- TASK MATERIAL -
-- ==== Sys2Proof/Machine/Inbound.lean ====
section
/-! DEFINITION. Packets that a chain receives: the hop checks (R330, R331), early packets (R324), and the rows of the chain
engine: REDUCE, PUT, AGREE, ARRIVE, entry starts, verdict, completion, Judge comparisons and stalls. -/

namespace Sys2Proof.Machine

def PType.ofCode (c : Nat) : Option PType :=
  [PType.reduce, .put, .agree, .arrive, .ctrl, .topo, .starter, .beat, .shadow, .digest, .relay, .pairctl][c - 1]?

namespace State

/-! ### Check 1 (R328, R330) -/

/-- The mechanism of a packet that fails check 1 on a port. Coordinates are valid where both ends have one; on the pair port, which
records none, the valid bits alone are compared (R336). DEDUCED, log 59. -/
def hopOne (s : State) (p : Nat) (k : Packet) : Option Mech :=
  let x := s.port p
  let vc := if k.ptype = 0 then none else (PType.ofCode k.ptype.toNat).bind fun t => t.vcOn (p == 6)
  let own := s.topo.valid && x.partnerValid
  if Pkt.crc k ≠ k.pcrc then some .pcrc
  else if vc ≠ some k.vc.toNat then some .hopCheck
  else if p = 6 then (if k.dstValid || k.srcValid then some .hopCheck else none)
  else if k.dstValid == own && k.srcValid == x.partnerValid && (!own || k.dst == s.ownCoord) &&
      (!x.partnerValid || k.src == x.partner) then none
  else some .hopCheck

/-- Whether a packet's type names a group (R325, R329). -/
def inGroup (k : Packet) : Bool := decide (1 ≤ k.ptype.toNat) && decide (k.ptype.toNat ≤ 5)

/-- A packet that fails a hop check is discarded: the port counts it, and the fault concerns the job that has joined the
packet's group (R331). -/
def hopFail (s : State) (p : Nat) (k : Packet) (m : Mech) : State :=
  let job := match s.group? k.group.toNat with
    | some g => if g.job = k.job.toNat ∧ inGroup k then some g.job else none
    | none => none
  (s.modPort p fun x => { x with hopFail := x.hopFail + 1 }).detect false
    { mech := m.code, cls := 4, index := p, job := job, group := k.group.toNat
      serial := if (s.port p).partnerId = 0 then none else some (s.port p).partnerId }

end State

/-! ### What a chain expects (R330 checks 3 to 6) -/

/-- What becomes of a packet that has passed checks 1 and 2. DEDUCED, log 52. -/
inductive Turn where
  /-- It is the armed chain's and can be used now, for this bucket. -/
  | use (chain bucket : Nat)
  /-- It is early: for a chain not armed yet, or for work that this device has not reached. -/
  | later
  | bad
  deriving DecidableEq, Repr

/-- The ring dimension and direction that a port receives for. -/
def ringOfPort (g : Group) (p : Nat) : Option (Nat × Bool) :=
  ((List.range 3).flatMap fun d => [(d, true), (d, false)]).find? fun x => g.portFrom x.1 x.2 == some p

/-- Where a REDUCE packet belongs: strand, level, dimension, direction, the position that owns the part, and this device's
place in the order of that part. -/
structure Hop where
  k : Nat
  l : Nat
  d : Nat
  plus : Bool
  owner : Nat
  place : Nat
  deriving DecidableEq, Repr

/-- Elements that a payload of `len` units holds in a carry. -/
def carryCount (c : Nat) (k : Packet) : Nat := 32 * k.len.toNat / Chain.carryBytes c

/-- Checks 4 to 6 of a REDUCE packet against an entry, but for overlaps. -/
def reduceHop? (x : Spot) (p : Nat) (k : Packet) (carry : Nat) : Option Hop :=
  let l := k.stage.toNat - 1
  match ringOfPort x.g p with
  | none => none
  | some (d, plus) =>
    let st := x.g.strandAt l d plus
    let n := x.g.extOf d
    let lo := k.first.toNat
    let hi := lo + carryCount carry k
    let owner := (List.range n).find? fun j =>
      let r := Spot.span (x.g.partOf x.u st l j)
      decide (r.1 ≤ lo) && decide (hi ≤ r.2)
    match owner with
    | none => none
    | some j =>
      let place := if plus then (x.g.pos d + n - j - 1) % n else (j + n - x.g.pos d - 1) % n
      if k.stage ≠ 0 ∧ l < x.g.levels ∧ x.g.dimAt st l = d ∧ k.carry.toNat = carry ∧ 0 < place ∧ lo < hi ∧
          k.contrib = Group.maskOf n j place plus then
        some { k := st, l := l, d := d, plus := plus, owner := j, place := place }
      else none

/-- Whether an element range is new at a port and stage. -/
def freshRange (x : Bucket) (code lo n : Nat) : Bool :=
  x.got.all fun g => g.1 != code || decide (lo + n ≤ g.2.1) || decide (g.2.1 + g.2.2 ≤ lo)

/-- Where a PUT packet belongs: its code, the units of its message, the view that it fills, and the port that it goes on
to. -/
structure PutHop where
  code : Nat
  units : Nat
  view : Option View
  onward : Option Nat

/-- The position that a mask of one bit names. DEDUCED, log 54. -/
def bitPos (n : Nat) (m : W64) : Option Nat := (List.range n).find? fun o => m == 1 <<< o

/-- Checks 4 and 5 of a PUT packet against an entry, but for overlaps: packets of 4,096 bytes from the message's start, with a
shorter last one that ends it (R327, R378). DEDUCED, log 51, DEDUCED, log 54. -/
def putHop? (s : State) (x : Spot) (p : Nat) (k : Packet) (e : ChainEntry) : Option PutHop :=
  let st := k.stage.toNat
  let ring := ringOfPort x.g p
  let hop : Option PutHop :=
    match e with
    | .allGather _ dst | .allReduce _ _ _ dst =>
      match ring with
      | some (d, plus) =>
        let l := st - 5
        let sk := x.g.strandAt l d plus
        let n := x.g.extOf d
        match bitPos n k.contrib with
        | some o =>
          if 5 ≤ st ∧ l < x.g.levels ∧ x.g.dimAt sk l = d ∧ o ≠ x.g.pos d then
            let v := x.view s dst (x.g.partOf x.u sk l o)
            some
              { code := putCode st p o, units := unitsOfBytes (viewLen v x.warm), view := some v
                onward := if Group.stepFrom n (x.g.pos d) 1 plus = o then none else x.g.portTo d plus }
          else none
        | none => none
      | none => none
    | .bcast _ dst root =>
      match ring, x.bcastDim root with
      | some (d, true), some r =>
        if st = 9 ∧ d = r then
          let v := x.view s dst (0, x.u)
          let n := x.g.extOf d
          some
            { code := putCode 9 p 0, units := unitsOfBytes (viewLen v x.warm), view := some v
              onward := if Group.stepFrom n (x.g.pos d) 1 true = x.g.coordOf root d then none else x.g.portTo d true }
        else none
      | _, _ => none
    | .halo _ recv =>
      let h := recv.getD p noHandle
      if st = 8 ∧ h ≠ noHandle then
        let v := x.whole s h
        some { code := putCode 8 p 0, units := unitsOfBytes (viewLen v x.warm), view := some v, onward := none }
      else none
    | .allToAll src _ =>
      match ring with
      | some (d, plus) =>
        match bitPos (x.g.extOf d) k.contrib with
        | some o =>
          let step := if plus then (x.g.pos d + x.g.extOf d - o) % x.g.extOf d else (o + x.g.extOf d - x.g.pos d) % x.g.extOf d
          if st = 10 + d ∧ 0 < step ∧ step ≤ x.a2aSteps d then
            some { code := putCode st p o, units := x.a2aUnits s src d step plus, view := none, onward := none }
          else none
        | none => none
      | none => none
    | _ => none
  match hop with
  | some h =>
    if k.carry = 0 ∧ k.first.toNat % 128 = 0 ∧ 0 < k.len.toNat ∧
        (k.first.toNat + k.len.toNat = h.units ∨ (k.len = 128 ∧ k.first.toNat + 128 ≤ h.units)) then some h else none
  | none => none

/-- Whether a unit range is new to a message. -/
def freshUnits (x : Bucket) (code : Nat) (k : Packet) : Bool :=
  x.inbox.all fun m => m.1 != code || decide (k.first.toNat + k.len.toNat ≤ m.2.1) ||
    decide (m.2.1 + m.2.2.length / 32 ≤ k.first.toNat)

/-- Level and step of a pass's packet that its fields agree with: a step of the level's ring, one element, and the bit of the
position it originated at (R364). DEDUCED, log 54. -/
def passHop? (g : Group) (p : Nat) (k : Packet) : Option (Nat × Nat) :=
  let l := k.first.toNat / 64
  let st := k.first.toNat % 64
  let n := g.extOf l
  if l < 3 ∧ st + 1 < n ∧ g.portFrom l true = some p ∧ k.contrib = 1 <<< Group.stepFrom n (g.pos l) (st + 1) false then
    some (l, st)
  else none

namespace State

/-- Whether an entry expects a packet. -/
def expects (s : State) (x : Spot) (p : Nat) (k : Packet) (e : ChainEntry) : Bool :=
  match PType.ofCode k.ptype.toNat with
  | some .reduce => match e.reduce? with
    | some (c, _, _, _) => (reduceHop? x p k c).isSome
    | none => false
  | some .put => (putHop? s x p k e).isSome
  | some .agree => match e.reduce? with
    | some (c, _, _, _) => (Carry.fmt? c).isNone && k.stage == 0 && k.carry == 2 && k.len == 1 && (passHop? x.g p k).isSome
    | none => false
  | _ => false

/-- Whether the current entry has not had this packet yet. -/
def isFresh (s : State) (x : Spot) (p : Nat) (k : Packet) (e : ChainEntry) : Bool :=
  match PType.ofCode k.ptype.toNat with
  | some .reduce => match e.reduce? with
    | some (c, _, _, _) => freshRange x.x (k.stage.toNat + 16 * p) k.first.toNat (carryCount c k)
    | none => false
  | some .put => match putHop? s x p k e with
    | some h => freshUnits x.x h.code k
    | none => false
  | _ => !x.x.agree.complete && (x.x.agree.has (k.first.toNat / 64) (k.first.toNat % 64)).isNone

/-- Whether the bucket has come far enough for the packet. -/
def isOpen (x : Spot) (p : Nat) (k : Packet) (e : ChainEntry) : Bool :=
  match PType.ofCode k.ptype.toNat with
  | some .reduce =>
    x.x.stage == .reduce && match e.reduce? with
      | some (c, _, _, _) => match reduceHop? x p k c with
        | some h => (List.range h.l).all fun l => x.levelDone h.k l
        | none => false
      | none => false
  | some .put => x.x.stage == .gather || x.x.stage == .move
  | _ => true

/-- Checks 3 to 6 of a packet of a chain; a verdict packet concerns the whole chain. -/
def turn (s : State) (p : Nat) (k : Packet) : Turn :=
  match s.group? k.group.toNat with
  | none => .bad
  | some g =>
    match s.chains.find? fun c => c.group == g.id && decide ((k.bucket.toNat + 2 ^ 32 - c.seq0) % 2 ^ 32 < c.nb) with
    | none => if (k.bucket.toNat + 2 ^ 32 - g.seq % 2 ^ 32) % 2 ^ 32 < 2 ^ 31 then .later else .bad
    | some c =>
      let b := (k.bucket.toNat + 2 ^ 32 - c.seq0) % 2 ^ 32
      if k.ptype = 3 ∧ k.stage = 4 then
        let ok := c.entries.any ChainEntry.isUpdate && k.carry == 2 && k.len == 1 && b == 0 && (passHop? g p k).isSome &&
          (c.verdict.has (k.first.toNat / 64) (k.first.toNat % 64)).isNone
        if ok then .use c.id 0 else .bad
      else
        match s.spot? c.id b with
        | none => .bad
        | some x =>
          let rest := ((c.entries.zipIdx).drop (x.x.entry + 1)).any fun e => s.expects (x.at_ e.2) p k e.1
          match x.entry? with
          | none => .bad
          | some e =>
            if s.expects x p k e && s.isFresh x p k e then (if isOpen x p k e then .use c.id b else .later)
            else if rest then .later
            else .bad

/-! ### Using a packet -/

/-- A link adder adds a partial and writes the sum into the staging slot: it stays here, or goes on (R324, R362). -/
def useReduce (s : State) (p : Nat) (k : Packet) (cid b : Nat) : State :=
  match s.spot? cid b with
  | none => s
  | some x =>
    match x.entry?.bind ChainEntry.reduce? with
    | none => s
    | some (carry, _, _, _) =>
      match reduceHop? x p k carry with
      | none => s
      | some h =>
        let w := Chain.carryBytes carry
        let lo := k.first.toNat
        let n := carryCount carry k
        let sums := (List.range n).map fun i =>
          Carry.add carry (leNat ((k.payload.drop (w * i)).take w)) (x.valueAt h.l (lo + i))
        let here := h.owner == x.g.pos h.d
        let s1 := s.modBucket cid b fun y =>
          { y with
            got := y.got ++ [(k.stage.toNat + 16 * p, lo, n)]
            held := if here then y.held ++ sums.zipIdx.map fun v => (h.l + 1, lo + v.2, v.1.1) else y.held }
        let s1 := s1.stageBytes x (w * lo) (sums.flatMap fun v => toLe w v.1)
        if (s1.chain? cid).isNone then s1 else
        let flushed := (sums.filter fun v => v.2).length
        let s2 := match Carry.fmt? carry with
          | some f => if flushed = 0 then s1 else ((Work.start s1 x.j).arith f flushed).close x.j.id
          | none => s1
        if here then
          match s2.spot? cid b with
          | some y =>
            let s3 := if y.levelDone h.k h.l then runLevels y carry h.k (y.g.levels - h.l - 1) (h.l + 1) s2 else s2
            if y.reduceDone then s3.finishReduce cid b else s3
          | none => s2
        else
          match x.g.portTo h.d h.plus with
          | some q =>
            let out := s2.mkPacket q .reduce x.j.id x.g.id x.x.seq lo carry k.stage.toNat
              (Group.maskOf (x.g.extOf h.d) h.owner (h.place + 1) h.plus) (sums.flatMap fun v => toLe w v.1)
            (s2.sampleJudge p out (.sum (k.payload.take (w * n)) ((List.range n).flatMap fun i => toLe w (x.valueAt h.l (lo + i))))
              (sums.flatMap fun v => toLe w v.1)).send q out
          | none => s2

/-- A whole message has come: its bytes go where the entry places them. -/
def placeMessage (s : State) (x : Spot) (v : View) (bs : List Byte) : State :=
  match s.viewPoison x.warm [] [v] with
  | some l => s.chainPoison x l
  | none => ((Work.putView x.warm v bs (Work.start s x.j)).close x.j.id).viewUnpoison x.warm [v]

/-- What a complete PUT message lets the bucket do next. -/
def afterMessage (s : State) (cid b : Nat) (p : Nat) (k : Packet) : State :=
  match s.spot? cid b with
  | none => s
  | some x =>
    match x.entry? with
    | some (.allGather _ dst) | some (.allReduce _ _ _ dst) =>
      match ringOfPort x.g p with
      | some (d, plus) =>
        let l := k.stage.toNat - 5
        let sk := x.g.strandAt l d plus
        let s1 := if x.gatherLevelDone s dst sk l then runGather x dst sk l s else s
        if x.gatherDone s1 dst then s1.entryDone cid b else s1
      | none => s
    | some (.bcast _ dst root) => (s.bcastSend x root dst).entryDone cid b
    | some (.halo _ recv) => if s.haloDone x recv then s.entryDone cid b else s
    | some (.allToAll src dst) => a2aRun src dst a2aFuel cid b s
    | _ => s

/-- A PUT packet goes on where its message does, and into the bucket; the last one of a message places it. -/
def usePut (s : State) (p : Nat) (k : Packet) (cid b : Nat) : State :=
  match s.spot? cid b with
  | none => s
  | some x =>
    match x.entry?.bind fun e => putHop? s x p k e with
    | none => s
    | some h =>
      let s1 := match h.onward with
        | some q => s.send q
            (s.mkPacket q .put x.j.id x.g.id x.x.seq k.first.toNat 0 k.stage.toNat k.contrib k.payload)
        | none => s
      let s2 := s1.modBucket cid b fun y => { y with inbox := y.inbox ++ [(h.code, k.first.toNat, k.payload)] }
      match s2.spot? cid b with
      | none => s2
      | some y =>
        if y.x.heard h.code = h.units then
          let s3 := match h.view with
            | some v => s2.placeMessage y v (y.x.message h.code)
            | none => s2
          s3.afterMessage cid b p k
        else s2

- EXERCISE -
Would you restate, word for word, every line of the listing from its first line through the line with "let x := s.port p"?

- RESPONSE TO THE TASK -
-- ==== Sys2Proof/Machine/Inbound.lean ====
section
/-! DEFINITION. Packets that a chain receives: the hop checks (R330, R331), early packets (R324), and the rows of the chain
engine: REDUCE, PUT, AGREE, ARRIVE, entry starts, verdict, completion, Judge comparisons and stalls. -/

namespace Sys2Proof.Machine

def PType.ofCode (c : Nat) : Option PType :=
  [PType.reduce, .put, .agree, .arrive, .ctrl, .topo, .starter, .beat, .shadow, .digest, .relay, .pairctl][c - 1]?

namespace State

/-! ### Check 1 (R328, R330) -/

/-- The mechanism of a packet that fails check 1 on a port. Coordinates are valid where both ends have one; on the pair port, which
records none, the valid bits alone are compared (R336). DEDUCED, log 59. -/
def hopOne (s : State) (p : Nat) (k : Packet) : Option Mech :=
  let x := s.port p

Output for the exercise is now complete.